Mayor Holly Brinda presented the final 2013 appropriations of the general fund — roughly $29.2 million — Monday night and said the budget is much less than what city department heads said was needed to run the city. With the repeal of the estate tax, cuts in the local government fund, a dip in income tax due to layoffs in the city and the cost of tearing down the former City Hall on Broad Street, Brinda said the city has roughly $1.7 million less to work with this year.
“The city is running pretty lean right now, so it becomes a question of how do we reallocate resources to best maximize the revenue,” she said. “Hopefully, people will see we are trying to spend our resources as efficiently and effectively as possible.”
The budget presented Monday to the Finance Committee did not include a breakdown of how the city will use the
$3.4 million windfall it received earlier this year from the state’s unclaimed funds office. The city has placed the money in the bank until City Council officials come up with a spending plan. Until then, officials have decided not to use the windfall to pay for normal budget matters that can’t be continued next year when that money is not there.
“Whenever Council decides how to spend it, we will set it up in a special fund so everyone can see the accounting of all the money,” said Finance Director Ted Pileski.
In addition to less overtime, Brinda recommended reducing office operations by 10 percent in all departments and denied 90 percent of the requests for capital improvements.
“We are only filling those requests that are truly necessary,” she said.
Pileski said the city is budgeted right up to what is expected to come in as revenue. What remains is a mere $41.
Despite cutting $1.7 million from the budget, employees were saved because of the efforts in 2012 to bring in additional revenue. Adding more than $1.2 million to the bottom line last year helped the city meet the budget this year, Brinda said.
“Trying to control cost all year really helped out,” she said.

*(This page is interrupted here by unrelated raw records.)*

-- ==== Sys2Proof/Laws/Bits.lean ====
section
/-! SUPPORT. What each bitwise, shift and rotate function on digit sequences returns: its length and its value. -/

namespace Sys2Proof.Machine

/-! ## Bitwise functions digit by digit (R107) -/

/-- A bitwise function on naturals: bit by bit, and 0 where both arguments have no bits. -/
def BitByBit (f : Nat → Nat → Nat) : Prop :=
  ∃ g : Bool → Bool → Bool, g false false = false ∧ ∀ x y i, (f x y).testBit i = g (x.testBit i) (y.testBit i)

theorem land_bitByBit : BitByBit Nat.land := ⟨and, rfl, Nat.testBit_and⟩

theorem lor_bitByBit : BitByBit Nat.lor := ⟨or, rfl, Nat.testBit_or⟩

theorem xor_bitByBit : BitByBit Nat.xor := ⟨xor, rfl, Nat.testBit_xor⟩

theorem BitByBit.zero {f : Nat → Nat → Nat} (h : BitByBit f) : f 0 0 = 0 := by
  obtain ⟨g, hg, hf⟩ := h
  exact Nat.eq_of_testBit_eq fun i => by simp [hf, hg]

theorem BitByBit.lt {f : Nat → Nat → Nat} (h : BitByBit f) {x y n : Nat} (hx : x < 2 ^ n) (hy : y < 2 ^ n) :
    f x y < 2 ^ n := by
  obtain ⟨g, hg, hf⟩ := h
  refine Nat.lt_pow_two_of_testBit _ fun i hi => ?_
  rw [hf, Nat.testBit_lt_two_pow (hx.trans_le (Nat.pow_le_pow_right (by omega) hi)),
    Nat.testBit_lt_two_pow (hy.trans_le (Nat.pow_le_pow_right (by omega) hi)), hg]

/-- The function acts on the low bits and on the bits above them apart. -/
theorem BitByBit.split {f : Nat → Nat → Nat} (h : BitByBit f) {n x y : Nat} (X Y : Nat) (hx : x < 2 ^ n)
    (hy : y < 2 ^ n) : f (2 ^ n * X + x) (2 ^ n * Y + y) = 2 ^ n * f X Y + f x y := by
  have hlt := h.lt hx hy
  obtain ⟨g, hg, hf⟩ := h
  refine Nat.eq_of_testBit_eq fun i => ?_
  rw [hf, Nat.testBit_two_pow_mul_add _ hx, Nat.testBit_two_pow_mul_add _ hy, Nat.testBit_two_pow_mul_add _ hlt]
  split <;> rw [hf]

theorem val_map_bitByBit {f : Nat → Nat → Nat} (h : BitByBit f) {w : DigitWidth} {l : List (Nat × Nat)}
    (hl : ∀ p ∈ l, p.1 < w.radix ∧ p.2 < w.radix) :
    val w (l.map fun p => f p.1 p.2).reverse = f (val w (l.map Prod.fst).reverse) (val w (l.map Prod.snd).reverse) := by
  induction l with
  | nil => simp [h.zero]
  | cons p t ih =>
    have hp := hl p (by simp)
    rw [List.map_cons, List.map_cons, List.map_cons, val_reverse_cons, val_reverse_cons, val_reverse_cons,
      ih fun q hq => hl q (by simp [hq])]
    exact (h.split _ _ hp.1 hp.2).symm

/-- `bitop`: the function on the values, of `max(la, lb)` digits (R107). -/
theorem bitop_eq {f : Nat → Nat → Nat} (h : BitByBit f) {w : DigitWidth} {a b : Digits} (ha : digitsFit w a = true)
    (hb : digitsFit w b = true) : bitop f a b = fromNat w (max a.length b.length) (f (val w a) (val w b)) := by
  have hval : val w (bitop f a b) = f (val w a) (val w b) := by
    rw [bitop, val_map_bitByBit h (places_fit ha hb _), places_fst (le_max_left _ _), places_snd (le_max_right _ _)]
  have hlen : (bitop f a b).length = max a.length b.length := by simp [bitop, length_places]
  have hfit : digitsFit w (bitop f a b) = true := by
    simp only [bitop, digitsFit_reverse, digitsFit_iff, List.mem_map]
    rintro d ⟨p, hp, rfl⟩
    exact h.lt (places_fit ha hb _ p hp).1 (places_fit ha hb _ p hp).2
  refine eq_fromNat hfit hlen ?_
  have := val_lt hfit
  rw [hlen] at this
  rw [← hval, Nat.mod_eq_of_lt this]

/-- `bitnot`: `R^la - 1 - val(a)`, length kept (R111). -/
theorem bitnot_eq {w : DigitWidth} {a : Digits} (ha : digitsFit w a = true) :
    bitnot w a = fromNat w a.length (w.radix ^ a.length - 1 - val w a) := by
  have hr := radix_pos w
  have hval : val w (bitnot w a) + val w a + 1 = w.radix ^ a.length := by
    induction a with
    | nil => simp [bitnot]
    | cons d t ih =>
      obtain ⟨hd, ht⟩ := digitsFit_cons.1 ha
      have h := ih ht
      have hl : (bitnot w t).length = t.length := by simp [bitnot]
      have e : bitnot w (d :: t) = (w.radix - 1 - d) :: bitnot w t := rfl
      rw [e, val_cons, val_cons, hl, List.length_cons, pow_succ]
      generalize w.radix ^ t.length = P at *
      obtain ⟨k, hk⟩ : ∃ k, w.radix = d + k + 1 := ⟨w.radix - 1 - d, by omega⟩
      have e2 : w.radix - 1 - d = k := by omega
      rw [e2, hk]
      calc k * P + val w (bitnot w t) + (d * P + val w t) + 1
          = (d + k) * P + (val w (bitnot w t) + val w t + 1) := by ring
        _ = P * (d + k + 1) := by rw [h]; ring
  have hfit : digitsFit w (bitnot w a) = true := by
    simp only [bitnot, digitsFit_iff, List.mem_map]
    rintro d ⟨e, -, rfl⟩
    omega
  refine eq_fromNat hfit (by simp [bitnot]) ?_
  rw [Nat.mod_eq_of_lt (by omega)]
  omega

/-! ## The boundary bits (R105, R106) -/

/-- The top bit of the buffer is bit `N - 1` of the value (R105). -/
theorem topBit_eq {w : DigitWidth} {a : Digits} (ha : digitsFit w a = true) :
    topBit w a = (!a.isEmpty && (val w a).testBit (bufferBits w a - 1)) := by
  cases a with
  | nil => rfl
  | cons d t =>
    obtain ⟨hd, ht⟩ := digitsFit_cons.1 ha
    have hlt := val_lt ht
    rw [radix_pow] at hlt
    have hb := bits_pos w
    rw [val_cons, radix_pow, Nat.mul_comm d, Nat.testBit_two_pow_mul_add _ hlt, bufferBits, List.length_cons, Nat.mul_succ]
    have h1 : ¬ (w.bits * t.length + w.bits - 1 < w.bits * t.length) := by omega
    have h2 : w.bits * t.length + w.bits - 1 - w.bits * t.length = w.bits - 1 := by omega
    rw [if_neg h1, h2]
    rfl

/-- Bit 0 of the least significant digit is the parity of the value (R103, R104, R106). -/
theorem lsd_testBit_zero {w : DigitWidth} {a : Digits} (ha : digitsFit w a = true) :
    (lsd a 0).testBit 0 = decide (val w a % 2 = 1) := by
  rw [lsd_zero_eq_mod ha, Nat.testBit_zero, radix_eq_two_mul, Nat.mod_mul_right_mod]

/-! ## By one bit (R112) -/

@[simp] theorem length_shl1Loop (w : DigitWidth) (c : Nat) (l : Digits) : (shl1Loop w c l).length = l.length := by
  induction l generalizing c with
  | nil => rfl
  | cons d t ih => simp [shl1Loop, ih]

theorem top_bit_le_one {w : DigitWidth} {d : Nat} (hd : d < w.radix) : d / 2 ^ (w.bits - 1) ≤ 1 := by
  rw [radix_eq_two_mul] at hd
  have := (Nat.div_lt_iff_lt_mul (Nat.two_pow_pos (w.bits - 1))).2 hd
  omega

theorem two_mul_mod_radix_add_lt {w : DigitWidth} {d c : Nat} (hc : c ≤ 1) : 2 * d % w.radix + c < w.radix := by
  have h := Nat.mod_lt (2 * d) (radix_pos w)
  rw [radix_eq_two_mul] at h ⊢
  rw [Nat.mul_mod_mul_left] at h ⊢
  omega

theorem two_mul_div_radix (w : DigitWidth) (d : Nat) : 2 * d / w.radix = d / 2 ^ (w.bits - 1) := by
  rw [radix_eq_two_mul, Nat.mul_div_mul_left _ _ (by omega)]

theorem digitsFit_shl1Loop {w : DigitWidth} {c : Nat} {l : Digits} (hc : c ≤ 1) (h : digitsFit w l = true) :
    digitsFit w (shl1Loop w c l) = true := by
  induction l generalizing c with
  | nil => rfl
  | cons d t ih =>
    obtain ⟨hd, ht⟩ := digitsFit_cons.1 h
    rw [shl1Loop, digitsFit_cons]
    exact ⟨two_mul_mod_radix_add_lt hc, ih (top_bit_le_one hd) ht⟩

theorem val_shl1Loop {w : DigitWidth} {c : Nat} {l : Digits} (hc : c ≤ 1) (h : digitsFit w l = true) :
    val w (shl1Loop w c l).reverse = (2 * val w l.reverse + c) % w.radix ^ l.length := by
  induction l generalizing c with
  | nil => simp [shl1Loop, Nat.mod_one]
  | cons d t ih =>
    obtain ⟨hd, ht⟩ := digitsFit_cons.1 h
    rw [shl1Loop, val_reverse_cons, val_reverse_cons, ih (top_bit_le_one hd) ht, List.length_cons, pow_succ,
      Nat.mul_comm (w.radix ^ t.length), Nat.mod_mul]
    have hdm := Nat.div_add_mod (2 * d) w.radix
    have hlt := two_mul_mod_radix_add_lt (w := w) (d := d) hc
    rw [← two_mul_div_radix]
    generalize 2 * d / w.radix = q at *
    generalize 2 * d % w.radix = m at *
    have e : 2 * (w.radix * val w t.reverse + d) + c = (m + c) + w.radix * (2 * val w t.reverse + q) := by
      calc 2 * (w.radix * val w t.reverse + d) + c = 2 * d + c + w.radix * (2 * val w t.reverse) := by ring
        _ = (w.radix * q + m) + c + w.radix * (2 * val w t.reverse) := by rw [hdm]
        _ = (m + c) + w.radix * (2 * val w t.reverse + q) := by ring
    rw [e, Nat.add_mul_mod_self_left, Nat.add_mul_div_left _ _ (radix_pos w), Nat.mod_eq_of_lt hlt,
      Nat.div_eq_of_lt hlt, Nat.zero_add, Nat.add_comm]

/-- The first digit's top bit is the value's bit `N - 1` (R112). -/
theorem head_top_bit {w : DigitWidth} {a : Digits} (ha : digitsFit w a = true) :
    a.headD 0 / 2 ^ (w.bits - 1) = val w a / 2 ^ (bufferBits w a - 1) := by
  cases a with
  | nil => simp
  | cons d t =>
    obtain ⟨hd, ht⟩ := digitsFit_cons.1 ha
    have hlt := val_lt ht
    have hb := bits_pos w
    have e : bufferBits w (d :: t) - 1 = w.bits * t.length + (w.bits - 1) := by
      rw [bufferBits, List.length_cons, Nat.mul_add]; omega
    rw [e, pow_add, ← radix_pow, ← Nat.div_div_eq_div_mul, val_cons, Nat.add_comm,
      Nat.add_mul_div_right _ _ (Nat.pow_pos (radix_pos w)), Nat.div_eq_of_lt hlt, Nat.zero_add, List.headD_cons]

/-- `shl1`: twice the value modulo `2^N` (R112). -/
theorem shl1_eq {w : DigitWidth} {a : Digits} (ha : digitsFit w a = true) :
    shl1 w a = fromNat w a.length (2 * val w a) := by
  have ha' : digitsFit w a.reverse = true := by simpa using ha
  refine eq_fromNat ?_ (by simp [shl1]) ?_
  · simpa [shl1] using digitsFit_shl1Loop (Nat.zero_le 1) ha'
  · rw [shl1, val_shl1Loop (Nat.zero_le 1) ha']; simp

/-- `rol1`: the bit that leaves at the top enters at bit 0 (R112). -/
theorem rol1_eq {w : DigitWidth} {a : Digits} (ha : digitsFit w a = true) :
    rol1 w a = fromNat w a.length (2 * val w a + val w a / 2 ^ (bufferBits w a - 1)) := by
  have ha' : digitsFit w a.reverse = true := by simpa using ha
  have hc : a.headD 0 / 2 ^ (w.bits - 1) ≤ 1 := by
    cases a with
    | nil => simp
    | cons d t => exact top_bit_le_one (digitsFit_cons.1 ha).1
  refine eq_fromNat ?_ (by simp [rol1]) ?_
  · simpa [rol1] using digitsFit_shl1Loop hc ha'
  · rw [rol1, val_shl1Loop hc ha', head_top_bit ha]; simp

@[simp] theorem length_shr1Loop (w : DigitWidth) (c : Nat) (l : Digits) : (shr1Loop w c l).length = l.length := by
  induction l generalizing c with
  | nil => rfl
  | cons d t ih => simp [shr1Loop, ih]

theorem digitsFit_shr1Loop {w : DigitWidth} {c : Nat} {l : Digits} (hc : c ≤ 1) (h : digitsFit w l = true) :
    digitsFit w (shr1Loop w c l) = true := by
  induction l generalizing c with
  | nil => rfl
  | cons d t ih =>
    obtain ⟨hd, ht⟩ := digitsFit_cons.1 h
    rw [shr1Loop, digitsFit_cons]
    refine ⟨?_, ih (by omega) ht⟩
    rw [radix_eq_two_mul] at hd ⊢
    have : c * 2 ^ (w.bits - 1) ≤ 1 * 2 ^ (w.bits - 1) := Nat.mul_le_mul_right _ hc
    omega

theorem val_shr1Loop {w : DigitWidth} {c : Nat} (hc : c ≤ 1) (l : Digits) :
    val w (shr1Loop w c l) = (val w l + c * w.radix ^ l.length) / 2 := by
  induction l generalizing c with
  | nil => simp [shr1Loop]; omega
  | cons d t ih =>
    rw [shr1Loop, val_cons, val_cons, ih (by omega), length_shr1Loop, List.length_cons, pow_succ]
    have hdm := Nat.div_add_mod d 2
    generalize d / 2 = q at *
    generalize d % 2 = m at *
    generalize w.radix ^ t.length = P
    rw [radix_eq_two_mul]
    generalize 2 ^ (w.bits - 1) = H
    have e : d * P + val w t + c * (P * (2 * H)) = (val w t + m * P) + 2 * ((q + c * H) * P) := by
      rw [← hdm]; ring
    rw [e, Nat.add_mul_div_left _ _ (by omega), Nat.add_comm]

/-- `shr1`: half the value (R112). -/
theorem shr1_eq {w : DigitWidth} {a : Digits} (ha : digitsFit w a = true) :
    shr1 w a = fromNat w a.length (val w a / 2) := by
  refine eq_fromNat (digitsFit_shr1Loop (Nat.zero_le 1) ha) (by simp [shr1]) ?_
  rw [shr1, val_shr1Loop (Nat.zero_le 1), Nat.zero_mul, Nat.add_zero, Nat.mod_eq_of_lt]
  have := val_lt ha
  omega

/-- `ror1`: the bit that leaves at bit 0 enters at the top (R112). -/
theorem ror1_eq {w : DigitWidth} {a : Digits} (ha : digitsFit w a = true) :
    ror1 w a = fromNat w a.length (val w a / 2 + val w a % 2 * 2 ^ (bufferBits w a - 1)) := by
  have hm : lsd a 0 % 2 = val w a % 2 := by
    rw [lsd_zero_eq_mod ha, radix_eq_two_mul, Nat.mod_mul_right_mod]
  have hfit := digitsFit_shr1Loop (w := w) (c := val w a % 2) (by omega) ha
  refine eq_fromNat (by rw [ror1, hm]; exact hfit) (by simp [ror1]) ?_
  have hlt := val_lt hfit
  rw [length_shr1Loop] at hlt
  rw [ror1, hm]
  cases a with
  | nil => simp [shr1Loop, Nat.mod_one]
  | cons d t =>
    have hb := bits_pos w
    have e : w.radix ^ (d :: t).length = 2 * 2 ^ (bufferBits w (d :: t) - 1) := by
      rw [radix_pow, ← bufferBits, ← pow_succ']
      congr 1
      rw [bufferBits, List.length_cons, Nat.mul_add]; omega
    have hv : val w (shr1Loop w (val w (d :: t) % 2) (d :: t)) =
        val w (d :: t) / 2 + val w (d :: t) % 2 * 2 ^ (bufferBits w (d :: t) - 1) := by
      rw [val_shr1Loop (by omega), e]
      have e2 : val w (d :: t) % 2 * (2 * 2 ^ (bufferBits w (d :: t) - 1)) =
          2 * (val w (d :: t) % 2 * 2 ^ (bufferBits w (d :: t) - 1)) := by ring
      rw [e2, Nat.add_mul_div_left _ _ (by omega)]
    rw [← hv, Nat.mod_eq_of_lt hlt]

/-! ## By n bits (R117) -/

/-- A count above the width of the buffer shifts everything out, so the cap on the count does not show. -/
theorem shl_eq (w : DigitWidth) (a : Digits) (n : Nat) : shl w a n = fromNat w a.length (val w a * 2 ^ n) := by
  unfold shl
  apply fromNat_congr
  rw [radix_pow]
  rcases le_total n (bufferBits w a) with hle | hle
  · rw [min_eq_left hle]
  · rw [min_eq_right hle]
    unfold bufferBits at *
    obtain ⟨k, hk⟩ := Nat.exists_eq_add_of_le hle
    rw [hk, Nat.pow_add, Nat.mul_mod_left, Nat.mul_left_comm, Nat.mul_mod_right]

theorem shr_eq {w : DigitWidth} {a : Digits} (ha : digitsFit w a = true) (n : Nat) :
    shr w a n = fromNat w a.length (val w a / 2 ^ n) := by
  unfold shr
  congr 1
  have lt := val_lt ha
  have hN : 2 ^ bufferBits w a = w.radix ^ a.length := (radix_pow _ _).symm
  rcases le_total n (bufferBits w a) with hle | hle
  · rw [min_eq_left hle]
  · rw [min_eq_right hle, Nat.div_eq_of_lt (by rw [hN]; exact lt)]
    symm
    apply Nat.div_eq_of_lt
    exact lt_of_lt_of_le lt (by rw [← hN]; exact Nat.pow_le_pow_right (by norm_num) hle)

end Sys2Proof.Machine
end

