/-- V17. -/
theorem test_vdivrem_negative_divisor :
    leaves (holding v8 [(0, pos [0x07]), (1, neg [0x02])]) ⟨0x45201300#32, []⟩ [(2, neg [0x03]), (3, neg [0x01])] 0x00000000#32 = true := by decide

/-- V20. -/
theorem test_vdivrem_short_dividend :
    leaves (holding v8 [(0, neg [0x01]), (1, pos [0x02]), (2, pos [0x77])]) ⟨0x45201300#32, []⟩ [(2, pos []), (3, neg [0x01])] 0x00000000#32 = true := by decide

/-- V24. -/
theorem test_vinc_grows :
    leaves (holding v8 [(0, pos [0xff, 0xff])]) ⟨0x46100000#32, []⟩ [(1, pos [0x01, 0x00, 0x00])] 0x00000000#32 = true := by decide

/-- V26. -/
theorem test_vinc_keeps_the_sign :
    leaves (holding v8 [(0, neg [0x03])]) ⟨0x46100000#32, []⟩ [(1, neg [0x04])] 0x00000000#32 = true := by decide

/-- V27. -/
theorem test_vdec_to_zero :
    leaves (holding v8 [(0, neg [0x01])]) ⟨0x47100000#32, []⟩ [(1, pos [0x00])] 0x00000000#32 = true := by decide

/-- V30. -/
theorem test_vdec_zero :
    leaves (holding v8 [(0, pos [0x00, 0x00]), (1, pos [0x77])]) ⟨0x47100000#32, []⟩ [(1, pos [0x77])] 0x00000082#32 = true := by decide

/-- W1. -/
theorem test_vand_first_sign :
    leaves (holding v8 [(0, neg [0xFF, 0x0F]), (1, pos [0x3C])]) ⟨0x60201000#32, []⟩ [(2, neg [0x00, 0x0C])] 0x00000000#32 = true := by decide

/-- W3. -/
theorem test_vand_zero_is_positive :
    leaves (holding v8 [(0, neg [0xF0]), (1, pos [0x0F])]) ⟨0x60201000#32, []⟩ [(2, pos [0x00])] 0x00000000#32 = true := by decide

/-- W4. -/
theorem test_vor_first_sign :
    leaves (holding v8 [(0, neg [0xFF, 0x0F]), (1, pos [0x3C])]) ⟨0x61201000#32, []⟩ [(2, neg [0xFF, 0x3F])] 0x00000000#32 = true := by decide

/-- W5. -/
theorem test_vxor_first_sign :
    leaves (holding v8 [(0, neg [0xFF, 0x0F]), (1, pos [0x3C])]) ⟨0x62201000#32, []⟩ [(2, neg [0xFF, 0x33])] 0x00000000#32 = true := by decide

/-- W7. -/
theorem test_vnot_leading_zero :
    leaves (holding v8 [(0, neg [0x00, 0x0F])]) ⟨0x63100000#32, []⟩ [(1, neg [0xFF, 0xF0])] 0x00000000#32 = true := by decide

/-- W8. -/
theorem test_vnot_to_zero :
    leaves (holding v8 [(0, neg [0xFF])]) ⟨0x63100000#32, []⟩ [(1, pos [0x00])] 0x00000000#32 = true := by decide

/-- W9. -/
theorem test_vshl_four :
    leaves (holding v8 [(0, neg [0x01, 0x23])]) ⟨0x64100004#32, []⟩ [(1, neg [0x12, 0x30])] 0x00000000#32 = true := by decide

/-- W10. -/
theorem test_vshl_loses_the_top_bit :
    leaves (holding v8 [(0, neg [0x80])]) ⟨0x64100001#32, []⟩ [(1, pos [0x00])] 0x00000000#32 = true := by decide

/-- W12. -/
theorem test_vshr_four :
    leaves (holding v8 [(0, neg [0x12, 0x34])]) ⟨0x65100004#32, []⟩ [(1, neg [0x01, 0x23])] 0x00000000#32 = true := by decide

/-- W13. -/
theorem test_vshr_toward_zero :
    leaves (holding v8 [(0, neg [0x01])]) ⟨0x65100001#32, []⟩ [(1, pos [0x00])] 0x00000000#32 = true := by decide

/-! ## Tests that write `T` or nothing -/

/-- Section 2.3, the rows `{}`, `{0x00,0x00}`, `-{0x01}` and `{0x01,0x00}`, for `PISZ` and `PISONE`. -/
theorem test_pisz :
    leaves (holding v8 []) ⟨0x20000000#32, []⟩ [] 8#32 = true ∧
    leaves (holding v8 [(0, pos [0, 0])]) ⟨0x20000000#32, []⟩ [] 8#32 = true ∧
    leaves (holding v8 [(0, pos [1, 0])]) ⟨0x20000000#32, []⟩ [] 0#32 = true := by decide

Finance Committee Director Vic Stewart, D-at large, said the city will have to examine what to do about the capital improvement requests that were denied. But it’s obvious this year’s budget could not handle additional spending.
“It was a pretty lean budget, but we had to manage and make the cuts,” Stewart said.
Brinda said there may be more cuts this year as the city is weeks away from getting a performance audit back from the state auditor’s office.
“I do anticipate that we will have to do more cuts,” she said. “I’m certain we will end up implementing some of the recommendations from the performance audit.”